How do I calculate the derivative of the function T_el with respect to yd?

[1Keenan]

Hello,

I would need some help in calculating the derivative of the function T_el in the attached image.
I want to calculate d T_el /d yd, where yd is the variable and it appears in the term I called A_elSide. Its expression is again in the image.
Numbers you see are not important.Just to explain what I am trying to do:
I want to calculate energy resolution of a magnetic spectrometer (which means distance between two energy point) and it can be calculated as (dT/dy)*spotsize, basically the derivative of the energy with respect to the position on the detector and multiplied by the "nominal" beam spot size.

This means I need to express the energy as a function of the beam position.
Beam position at the detector plane is yd=R*sin(theta)+(d*tg(theta)

First term (R*sin(theta)) is the y coordinate at the magnet output, second term ((d*tg(theta) ) is the additional displacement in the drift d between magnet and detector.
Kinetic energy is in the bending radius R, so doing some math I got an expression for the kinetic enexrgy, which is T_el in the pictureExpression for T_el has an element A_elSide, cotaining the position on the detector (yd), which is the variable with respect I should do the derivative.

An now I need help, I did it already 4 times and I got 4 different results...
Any help?

 

[BvU]

I got 4 different results...

I don't see any of them. Telepathic capabilities severely limited.
And please, $\LaTeX$, not pictures. Do you want us to do it for you ?

 

[1Keenan]

no, I don't want you to do it for me, off course!
I didn't posted them because they are wrong.

My strategy is to derive it as a sqrt((a+f(x))^2) but I guess it doesn't work properly...

 

[BvU]

To me it seems the tough part is inverting

yd=R*sin(theta)+(d*tg(theta) )

so I wonder if $\theta$ is small enough to approximate linearly.
(by the way, the thing is called tan, not tg )

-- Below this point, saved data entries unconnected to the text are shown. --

/-- Puts an error mask into a listed entry: corrected, or poisoned (15 R360). -/
def strikeEntry (b : Nat) (m : Word) (r : Reg) : M Reg :=
  if popCount m ≤ 2 then do
    modCore (bankCore b) (fun c => { c with corrected := c.corrected + 1 })
    return r
  else do
    if r.poison then pure () else modCore (bankCore b) (fun c => { c with poisoned := c.poisoned + 1 })
    return { r with poison := true }

/-- An error mask meets a word of a bank's storage that no live entry of a MAP or HEAP holds (15 R358 to R360): a word that has been
written is dirty; one that is still zero from its scrub is zeroed again. -/
def strikeStored (b w : Nat) (m : Word) (written : Bool) : M Unit := do
  match find ((← getS).bank b).words w with
  | some r => do
    let r' ← strikeEntry b m r
    modBank b (fun x => { x with words := put x.words w r' })
  | none =>
    if written then do
      let r ← strikeEntry b m {}
      if r.poison then modBank b (fun x => { x with words := put x.words w r }) else pure ()
    else if parityFails m then modCore (bankCore b) (fun c => { c with refetch := c.refetch + 1 })
    else modBank b (fun x => { x with words := put x.words w { val := m } })

/-- The k-th of the live entries of a MAP, by rising key, with its key word and its value word, or of a HEAP; the words behind them
hold none (notes/assumptions/7.md). -/
def strikeLive (b w : Nat) (m : Word) : M Unit := do
  let k ← getS
  let x := k.bank b
  if x.pers = 4 then
    match x.live[w / 2]? with
    | some (key, r) =>
      if w % 2 = 0 then do
        let r' ← strikeEntry b m { val := word key, poison := x.badKeys.contains key }
        if r'.poison then modBank b (fun x => { x with badKeys := x.badKeys.insert key }) else pure ()
      else do
        let r' ← strikeEntry b m r
        modBank b (fun x => { x with live := put x.live key r' })
    | none => strikeStored b w m (decide (w < 2 * x.high))
  else
    match x.heap[w]? with
    | some (n, r) => do
      let r' ← strikeEntry b m r
      modBank b (fun x => { x with heap := setAt x.heap w (n, r') })
    | none => strikeStored b w m (decide (w < x.high))

/-- Checks a word of a bank: its errors are gone and the word is as 15 R359, R360 say. -/
def checkBankWord (b w : Nat) : M Unit := do
  let s ← getS
  match s.errs.find? (fun e => e.1 = .bank b w) with
  | none => pure ()
  | some e => do
    set { s with errs := s.errs.filter (fun x => x != e) }
    let x := s.bank b
    if x.pers = 4 || x.pers = 5 then strikeLive b w e.2 else strikeStored b w e.2 false

/-- Checks every word of a bank that an error has struck. -/
def checkBank (b : Nat) : M Unit := do
  for e in (← getS).errs do
    match e.1 with
    | .bank c w => if c = b then checkBankWord b w else pure ()
    | _ => pure ()

/-- The member and local word of position p of a QUEUE or STACK (11 R275). -/
def State.positionIn (s : State) : List Nat → Nat → Nat × Nat
  | [], p => (0, p)
  | m :: ms, p => if p < (s.bank m).cap then (m, p) else s.positionIn ms (p - (s.bank m).cap)

/-- The member and local word of index i of an ARRAY, ARRAYFE or HIST (11 R275). -/
def State.indexIn (s : State) (ms : List Nat) (i : Nat) : Nat × Nat :=
  let n := ms.length
  let pers := (s.bank (ms.headD 0)).pers
  if pers = 1 then (ms.getD (i / 2 % n) 0, 2 * (i / 2 / n) + i % 2) else (ms.getD (i % n) 0, i / n)

/-- The bank, its time raised to `t`: a member that an operation touches (11 R274). -/
def touch (t : Stamp) (m : Nat) : M Unit := raise (.bank m) t

/-- The live entries of a QUEUE, oldest first, or of a STACK, bottom first (11 R264, R275). -/
def queueEntries (ms : List Nat) : M (List Reg) := do
  for m in ms do checkBank m
  let s ← getS
  let h := s.bank (ms.headD 0)
  return (numbers 0 h.count).map (fun j =>
    let (m, w) := s.positionIn ms ((h.head + j) % max 1 (s.capOf ms))
    s.bankWord m w)

/-- Places entries at positions 0 onward of a QUEUE or STACK. -/
def placeEntries (ms : List Nat) (es : List Reg) : M Unit := do
  let s ← getS
  for p in (numbers 0 es.length).zip es do
    let (m, w) := s.positionIn ms p.1
    modBank m (fun b => { b with words := put b.words w p.2 })
  modBank (ms.headD 0) (fun b => { b with head := 0, count := es.length })

/-- Whether the entry of a MAP's key has a poisoned word (15 R363). -/
def Bank.badEntry (b : Bank) (key : Nat) (r : Reg) : Bool := r.poison || b.badKeys.contains key

/-- The member of a composed MAP that holds a key (11 R275). -/
def mapMember (ms : List Nat) (k : Nat) : Nat := ms.getD ((hash64 (word k) 1).toNat % ms.length) 0

/-- The next place in the order of insertion of a HEAP (11 R266, R275). -/
def State.nextSeq (s : State) (ms : List Nat) : Nat :=
  (ms.flatMap (fun m => (s.bank m).heap.map (fun e => e.1 + 1))).foldl max 0

/-- The entry that a HEAP's pop takes: the least key, the first inserted among equals, with its member (11 R266, R275). -/
def State.heapLeast (s : State) (ms : List Nat) : Option (Nat × Nat × Reg) :=
  leastBy (fun e => bits e.2.2.val 63 32 * 2 ^ 64 + e.2.1) (ms.flatMap (fun m => (s.bank m).heap.map (fun e => (m, e.1, e.2))))

/-- The entries of a HEAP in pop order. -/
def heapOrder (l : List (Nat × Reg)) : List (Nat × Reg) := sortBy (fun e => bits e.2.val 63 32 * 2 ^ 64 + e.1) l

/-- The count that a structure reports (11 R264 to R266, R280). -/
def State.countOf (s : State) (ms : List Nat) : Nat :=
  let b := s.bank (ms.headD 0)
  if b.pers = 2 || b.pers = 3 then b.count
  else if b.pers = 4 then (ms.map (fun m => (s.bank m).live.length)).sum
  else if b.pers = 5 then (ms.map (fun m => (s.bank m).heap.length)).sum
  else if b.pers = 1 then (ms.map (fun m => (s.bank m).full.length)).sum
  else 0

My strategy is to derive it as a sqrt((a+f(x))^2)

So what is $${d\over dz} \, \sqrt {a+z^2} \quad ? $$

I didn't posted them because they are wrong.

Post what you think is the best one and solicit comments

 

[1Keenan]

Tan or tg is the same...
I'll redo the calculation tomorrow, I think I made a mess with all the other constant terms

 

[1Keenan]

ok, I did calculation and the most reasonable result is attached here.

There is a problem, it doesn't work at all...
any help?

 

[BvU]

I tried to help in post #4. Did it not help ?

 

[1Keenan]

Yes, you did.
I forgot to tell you that theta is not small to approximate sin(theta) = theta.

I think I'm messing up with the constants. Or do you see any huge mistake in the derivative?